━━ Extracted records ━━

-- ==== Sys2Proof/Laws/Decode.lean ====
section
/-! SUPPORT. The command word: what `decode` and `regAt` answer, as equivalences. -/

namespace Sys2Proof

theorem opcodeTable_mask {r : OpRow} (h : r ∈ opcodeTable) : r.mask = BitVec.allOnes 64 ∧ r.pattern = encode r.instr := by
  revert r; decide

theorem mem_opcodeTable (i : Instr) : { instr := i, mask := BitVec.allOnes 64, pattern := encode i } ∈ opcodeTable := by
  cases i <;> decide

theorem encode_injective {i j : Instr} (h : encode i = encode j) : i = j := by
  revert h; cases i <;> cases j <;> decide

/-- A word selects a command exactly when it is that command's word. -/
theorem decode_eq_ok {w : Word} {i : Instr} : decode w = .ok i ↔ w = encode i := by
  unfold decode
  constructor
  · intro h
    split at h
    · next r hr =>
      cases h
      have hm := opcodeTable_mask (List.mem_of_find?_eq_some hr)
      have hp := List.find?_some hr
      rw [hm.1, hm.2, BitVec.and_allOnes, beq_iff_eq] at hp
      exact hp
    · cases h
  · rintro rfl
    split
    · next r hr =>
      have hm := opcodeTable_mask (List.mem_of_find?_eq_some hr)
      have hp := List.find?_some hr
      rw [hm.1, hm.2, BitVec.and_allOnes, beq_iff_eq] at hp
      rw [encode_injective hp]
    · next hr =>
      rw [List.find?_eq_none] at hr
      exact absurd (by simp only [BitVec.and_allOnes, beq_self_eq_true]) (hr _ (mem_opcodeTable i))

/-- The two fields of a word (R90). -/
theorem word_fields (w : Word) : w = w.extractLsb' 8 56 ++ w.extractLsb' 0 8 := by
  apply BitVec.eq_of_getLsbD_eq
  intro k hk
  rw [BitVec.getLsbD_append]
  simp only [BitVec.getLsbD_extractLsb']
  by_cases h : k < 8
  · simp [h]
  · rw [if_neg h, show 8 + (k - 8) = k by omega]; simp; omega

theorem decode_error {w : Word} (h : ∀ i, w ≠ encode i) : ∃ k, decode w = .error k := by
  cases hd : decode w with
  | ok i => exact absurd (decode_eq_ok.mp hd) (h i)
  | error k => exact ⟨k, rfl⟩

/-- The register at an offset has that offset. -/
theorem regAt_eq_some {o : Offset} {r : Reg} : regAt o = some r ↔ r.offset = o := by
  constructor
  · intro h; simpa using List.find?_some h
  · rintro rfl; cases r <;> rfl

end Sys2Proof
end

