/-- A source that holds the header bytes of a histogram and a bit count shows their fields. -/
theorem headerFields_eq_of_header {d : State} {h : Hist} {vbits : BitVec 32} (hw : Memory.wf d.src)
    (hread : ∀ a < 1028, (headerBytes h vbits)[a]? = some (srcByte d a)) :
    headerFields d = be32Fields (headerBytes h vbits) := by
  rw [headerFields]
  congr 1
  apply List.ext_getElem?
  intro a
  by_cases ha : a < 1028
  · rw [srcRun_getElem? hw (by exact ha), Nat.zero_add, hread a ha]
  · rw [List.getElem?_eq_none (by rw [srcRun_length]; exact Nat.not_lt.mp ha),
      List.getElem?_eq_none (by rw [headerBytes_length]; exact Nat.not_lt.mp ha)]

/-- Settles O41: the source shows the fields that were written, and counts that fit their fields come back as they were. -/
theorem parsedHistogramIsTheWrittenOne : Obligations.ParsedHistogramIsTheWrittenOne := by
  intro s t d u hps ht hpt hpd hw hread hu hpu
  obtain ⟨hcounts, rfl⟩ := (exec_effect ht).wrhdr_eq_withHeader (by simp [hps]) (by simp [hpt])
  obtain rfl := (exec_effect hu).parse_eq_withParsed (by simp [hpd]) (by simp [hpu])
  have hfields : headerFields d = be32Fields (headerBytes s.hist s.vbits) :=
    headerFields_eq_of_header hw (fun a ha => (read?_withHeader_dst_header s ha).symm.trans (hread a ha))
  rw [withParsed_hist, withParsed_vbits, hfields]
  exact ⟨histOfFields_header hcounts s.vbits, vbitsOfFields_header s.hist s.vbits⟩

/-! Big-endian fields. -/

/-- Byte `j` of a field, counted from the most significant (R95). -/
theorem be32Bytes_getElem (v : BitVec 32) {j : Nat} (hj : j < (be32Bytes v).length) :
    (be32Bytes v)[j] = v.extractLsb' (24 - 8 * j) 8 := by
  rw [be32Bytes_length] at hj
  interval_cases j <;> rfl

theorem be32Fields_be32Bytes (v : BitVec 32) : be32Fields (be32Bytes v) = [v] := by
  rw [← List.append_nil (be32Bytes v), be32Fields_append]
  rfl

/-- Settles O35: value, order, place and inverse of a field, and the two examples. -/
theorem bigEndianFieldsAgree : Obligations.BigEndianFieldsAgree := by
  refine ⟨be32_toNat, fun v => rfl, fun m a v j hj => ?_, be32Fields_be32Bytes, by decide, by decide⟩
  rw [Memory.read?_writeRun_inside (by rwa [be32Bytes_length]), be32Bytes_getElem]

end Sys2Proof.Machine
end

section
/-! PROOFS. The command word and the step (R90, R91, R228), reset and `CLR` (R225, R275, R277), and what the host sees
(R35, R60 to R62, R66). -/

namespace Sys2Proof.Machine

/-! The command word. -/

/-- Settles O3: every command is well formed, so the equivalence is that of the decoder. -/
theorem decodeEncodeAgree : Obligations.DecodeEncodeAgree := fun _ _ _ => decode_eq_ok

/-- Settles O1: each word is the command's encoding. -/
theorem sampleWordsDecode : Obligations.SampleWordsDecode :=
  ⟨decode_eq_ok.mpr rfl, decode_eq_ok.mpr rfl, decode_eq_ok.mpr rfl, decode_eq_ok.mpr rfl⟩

━━━
━━ Extracted records ━━

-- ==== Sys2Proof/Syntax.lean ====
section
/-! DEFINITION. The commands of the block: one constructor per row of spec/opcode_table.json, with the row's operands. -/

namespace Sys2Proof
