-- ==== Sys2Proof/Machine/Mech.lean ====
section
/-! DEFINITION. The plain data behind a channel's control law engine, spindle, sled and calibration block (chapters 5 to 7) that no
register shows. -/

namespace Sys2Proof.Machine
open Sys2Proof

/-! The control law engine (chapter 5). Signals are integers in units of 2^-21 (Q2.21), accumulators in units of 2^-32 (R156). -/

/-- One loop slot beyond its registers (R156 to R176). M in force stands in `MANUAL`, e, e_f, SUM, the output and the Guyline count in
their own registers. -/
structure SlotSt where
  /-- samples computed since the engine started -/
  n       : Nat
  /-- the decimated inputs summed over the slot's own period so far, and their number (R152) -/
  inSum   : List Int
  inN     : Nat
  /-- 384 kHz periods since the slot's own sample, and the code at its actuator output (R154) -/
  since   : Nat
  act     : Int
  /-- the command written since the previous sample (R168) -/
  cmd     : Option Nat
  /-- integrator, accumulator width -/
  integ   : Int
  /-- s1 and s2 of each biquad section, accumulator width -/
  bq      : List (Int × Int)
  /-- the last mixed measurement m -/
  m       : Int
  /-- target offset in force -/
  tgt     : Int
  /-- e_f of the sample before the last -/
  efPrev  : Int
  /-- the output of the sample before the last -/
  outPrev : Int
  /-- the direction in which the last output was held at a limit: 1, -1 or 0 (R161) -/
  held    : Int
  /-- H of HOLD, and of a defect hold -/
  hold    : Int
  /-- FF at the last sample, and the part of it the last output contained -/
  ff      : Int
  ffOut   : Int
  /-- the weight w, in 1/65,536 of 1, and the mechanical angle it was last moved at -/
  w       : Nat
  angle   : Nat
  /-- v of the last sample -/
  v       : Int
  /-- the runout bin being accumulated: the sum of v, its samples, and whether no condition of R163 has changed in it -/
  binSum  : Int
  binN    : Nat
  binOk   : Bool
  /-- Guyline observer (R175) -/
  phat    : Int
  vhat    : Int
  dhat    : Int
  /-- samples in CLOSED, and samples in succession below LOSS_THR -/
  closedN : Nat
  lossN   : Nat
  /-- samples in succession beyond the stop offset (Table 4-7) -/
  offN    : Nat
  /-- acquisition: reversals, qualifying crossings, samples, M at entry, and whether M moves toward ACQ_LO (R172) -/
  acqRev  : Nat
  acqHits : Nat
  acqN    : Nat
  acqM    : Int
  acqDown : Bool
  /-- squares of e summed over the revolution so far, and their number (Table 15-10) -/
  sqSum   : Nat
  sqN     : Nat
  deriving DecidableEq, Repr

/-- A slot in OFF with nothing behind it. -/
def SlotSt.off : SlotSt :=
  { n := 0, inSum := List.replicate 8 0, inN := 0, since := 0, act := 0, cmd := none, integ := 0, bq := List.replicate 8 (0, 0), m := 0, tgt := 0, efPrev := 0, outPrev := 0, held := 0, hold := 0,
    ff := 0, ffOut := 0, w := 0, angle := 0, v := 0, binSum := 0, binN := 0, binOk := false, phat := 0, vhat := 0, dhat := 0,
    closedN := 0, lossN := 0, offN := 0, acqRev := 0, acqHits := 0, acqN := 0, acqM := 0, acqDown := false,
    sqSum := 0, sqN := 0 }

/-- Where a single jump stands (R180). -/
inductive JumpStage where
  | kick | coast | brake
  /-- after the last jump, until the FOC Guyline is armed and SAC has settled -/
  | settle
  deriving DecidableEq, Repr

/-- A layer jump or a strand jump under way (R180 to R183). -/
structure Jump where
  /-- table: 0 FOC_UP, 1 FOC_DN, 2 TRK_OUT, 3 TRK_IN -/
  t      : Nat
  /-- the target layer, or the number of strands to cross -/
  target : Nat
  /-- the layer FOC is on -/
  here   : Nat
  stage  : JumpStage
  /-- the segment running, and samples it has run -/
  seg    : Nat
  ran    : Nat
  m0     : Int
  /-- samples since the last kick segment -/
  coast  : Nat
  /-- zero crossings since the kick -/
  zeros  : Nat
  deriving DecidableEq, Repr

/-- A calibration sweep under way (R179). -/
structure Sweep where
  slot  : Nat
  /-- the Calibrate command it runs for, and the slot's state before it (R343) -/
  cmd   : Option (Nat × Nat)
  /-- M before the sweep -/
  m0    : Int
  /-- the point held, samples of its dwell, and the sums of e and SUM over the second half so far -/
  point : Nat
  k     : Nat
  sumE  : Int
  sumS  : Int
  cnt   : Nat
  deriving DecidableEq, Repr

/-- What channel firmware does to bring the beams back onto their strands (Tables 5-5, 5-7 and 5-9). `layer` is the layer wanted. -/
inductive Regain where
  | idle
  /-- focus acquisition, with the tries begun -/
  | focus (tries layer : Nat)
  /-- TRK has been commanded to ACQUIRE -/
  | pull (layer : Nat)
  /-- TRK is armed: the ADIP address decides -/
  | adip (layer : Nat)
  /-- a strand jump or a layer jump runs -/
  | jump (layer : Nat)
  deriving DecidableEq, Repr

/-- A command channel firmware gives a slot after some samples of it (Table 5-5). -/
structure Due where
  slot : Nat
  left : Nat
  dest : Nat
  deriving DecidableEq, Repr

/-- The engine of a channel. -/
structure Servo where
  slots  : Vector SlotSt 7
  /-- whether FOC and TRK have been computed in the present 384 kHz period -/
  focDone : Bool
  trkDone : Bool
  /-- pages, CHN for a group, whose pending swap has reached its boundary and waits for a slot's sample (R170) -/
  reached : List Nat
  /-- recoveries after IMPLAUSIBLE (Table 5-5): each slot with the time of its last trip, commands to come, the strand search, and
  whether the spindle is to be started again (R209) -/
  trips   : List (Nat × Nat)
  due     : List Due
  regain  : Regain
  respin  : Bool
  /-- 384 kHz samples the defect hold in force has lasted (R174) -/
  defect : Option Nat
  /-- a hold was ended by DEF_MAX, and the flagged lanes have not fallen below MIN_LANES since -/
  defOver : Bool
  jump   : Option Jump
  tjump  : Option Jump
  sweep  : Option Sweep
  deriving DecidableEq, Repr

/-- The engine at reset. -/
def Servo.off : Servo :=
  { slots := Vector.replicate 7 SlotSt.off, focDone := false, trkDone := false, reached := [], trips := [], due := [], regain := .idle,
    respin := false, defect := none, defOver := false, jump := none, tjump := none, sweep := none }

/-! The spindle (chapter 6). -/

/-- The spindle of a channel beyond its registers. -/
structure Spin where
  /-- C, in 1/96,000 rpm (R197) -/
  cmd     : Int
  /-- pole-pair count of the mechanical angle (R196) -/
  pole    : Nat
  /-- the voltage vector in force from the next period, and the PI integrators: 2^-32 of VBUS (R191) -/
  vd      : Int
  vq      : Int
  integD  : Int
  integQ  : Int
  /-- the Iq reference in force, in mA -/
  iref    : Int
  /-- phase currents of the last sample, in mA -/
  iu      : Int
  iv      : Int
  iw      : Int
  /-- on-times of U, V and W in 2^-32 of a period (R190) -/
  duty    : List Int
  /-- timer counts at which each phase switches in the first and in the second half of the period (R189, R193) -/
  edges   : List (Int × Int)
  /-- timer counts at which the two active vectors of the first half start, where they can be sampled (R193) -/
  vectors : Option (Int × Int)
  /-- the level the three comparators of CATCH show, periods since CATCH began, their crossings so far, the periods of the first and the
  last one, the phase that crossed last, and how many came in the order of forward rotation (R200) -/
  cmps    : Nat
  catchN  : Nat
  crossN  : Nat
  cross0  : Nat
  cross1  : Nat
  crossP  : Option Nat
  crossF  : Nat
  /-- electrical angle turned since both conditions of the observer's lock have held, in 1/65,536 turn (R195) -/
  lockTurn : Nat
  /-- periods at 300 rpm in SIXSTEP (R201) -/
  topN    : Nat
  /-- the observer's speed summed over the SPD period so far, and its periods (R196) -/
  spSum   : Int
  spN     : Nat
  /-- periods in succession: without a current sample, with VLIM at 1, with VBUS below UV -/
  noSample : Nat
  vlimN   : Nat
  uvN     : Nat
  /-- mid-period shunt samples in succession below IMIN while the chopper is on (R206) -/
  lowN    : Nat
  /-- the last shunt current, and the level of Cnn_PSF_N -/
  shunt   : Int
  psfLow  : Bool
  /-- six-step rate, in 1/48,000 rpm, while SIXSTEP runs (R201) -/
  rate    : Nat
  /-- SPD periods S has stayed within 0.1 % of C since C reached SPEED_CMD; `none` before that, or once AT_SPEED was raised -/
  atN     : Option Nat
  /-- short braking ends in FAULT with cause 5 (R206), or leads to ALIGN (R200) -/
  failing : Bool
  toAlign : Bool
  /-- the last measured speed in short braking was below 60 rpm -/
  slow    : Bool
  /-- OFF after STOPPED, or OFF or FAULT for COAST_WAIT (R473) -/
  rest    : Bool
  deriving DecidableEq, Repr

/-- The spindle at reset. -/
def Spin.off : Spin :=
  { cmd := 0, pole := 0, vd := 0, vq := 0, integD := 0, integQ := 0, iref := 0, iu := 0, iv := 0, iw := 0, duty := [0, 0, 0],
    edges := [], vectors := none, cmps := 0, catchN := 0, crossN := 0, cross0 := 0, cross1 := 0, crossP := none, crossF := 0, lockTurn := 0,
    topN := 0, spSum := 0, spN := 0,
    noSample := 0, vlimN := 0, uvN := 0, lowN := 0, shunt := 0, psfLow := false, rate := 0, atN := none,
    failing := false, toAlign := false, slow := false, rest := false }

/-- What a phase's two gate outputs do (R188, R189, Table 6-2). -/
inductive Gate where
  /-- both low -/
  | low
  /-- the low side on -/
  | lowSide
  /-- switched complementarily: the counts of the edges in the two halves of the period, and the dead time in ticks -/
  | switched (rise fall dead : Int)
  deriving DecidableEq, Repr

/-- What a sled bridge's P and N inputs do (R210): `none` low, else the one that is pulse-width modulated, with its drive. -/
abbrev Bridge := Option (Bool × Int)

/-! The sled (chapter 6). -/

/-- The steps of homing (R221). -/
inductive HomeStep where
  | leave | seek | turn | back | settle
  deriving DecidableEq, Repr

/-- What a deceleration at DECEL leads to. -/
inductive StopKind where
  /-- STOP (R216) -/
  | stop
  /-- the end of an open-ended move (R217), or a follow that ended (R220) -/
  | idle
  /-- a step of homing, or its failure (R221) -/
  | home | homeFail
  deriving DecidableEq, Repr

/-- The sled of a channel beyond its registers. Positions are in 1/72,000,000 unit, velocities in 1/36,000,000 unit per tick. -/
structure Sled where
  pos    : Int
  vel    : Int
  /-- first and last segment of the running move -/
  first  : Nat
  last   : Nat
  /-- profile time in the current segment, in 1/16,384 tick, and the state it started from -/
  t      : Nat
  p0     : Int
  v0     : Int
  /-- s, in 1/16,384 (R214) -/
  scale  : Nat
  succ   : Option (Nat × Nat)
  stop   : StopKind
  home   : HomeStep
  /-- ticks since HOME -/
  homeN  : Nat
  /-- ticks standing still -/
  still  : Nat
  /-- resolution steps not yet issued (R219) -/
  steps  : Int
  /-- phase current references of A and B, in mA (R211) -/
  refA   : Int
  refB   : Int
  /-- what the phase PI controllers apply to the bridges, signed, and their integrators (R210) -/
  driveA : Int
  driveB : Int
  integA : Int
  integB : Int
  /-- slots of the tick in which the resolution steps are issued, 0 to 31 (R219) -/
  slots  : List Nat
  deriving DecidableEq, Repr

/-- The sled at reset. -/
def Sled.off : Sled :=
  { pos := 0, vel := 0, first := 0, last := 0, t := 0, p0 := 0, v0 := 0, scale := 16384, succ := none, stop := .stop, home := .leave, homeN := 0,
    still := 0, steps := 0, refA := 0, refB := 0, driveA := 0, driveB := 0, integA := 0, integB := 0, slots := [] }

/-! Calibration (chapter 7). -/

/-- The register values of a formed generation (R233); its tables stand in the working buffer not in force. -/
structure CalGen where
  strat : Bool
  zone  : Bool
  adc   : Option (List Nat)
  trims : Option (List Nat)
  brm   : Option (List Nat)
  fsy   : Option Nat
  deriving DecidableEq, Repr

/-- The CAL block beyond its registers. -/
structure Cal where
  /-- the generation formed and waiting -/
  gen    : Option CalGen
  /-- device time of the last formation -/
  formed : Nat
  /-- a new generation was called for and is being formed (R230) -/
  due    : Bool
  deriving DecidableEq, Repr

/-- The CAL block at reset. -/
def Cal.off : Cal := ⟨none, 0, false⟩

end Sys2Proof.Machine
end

━━━

▸ **Description of the task**
The response is to be a bare number: the tally of lines in the listing above with the word "open".

▸ **Final answer**
2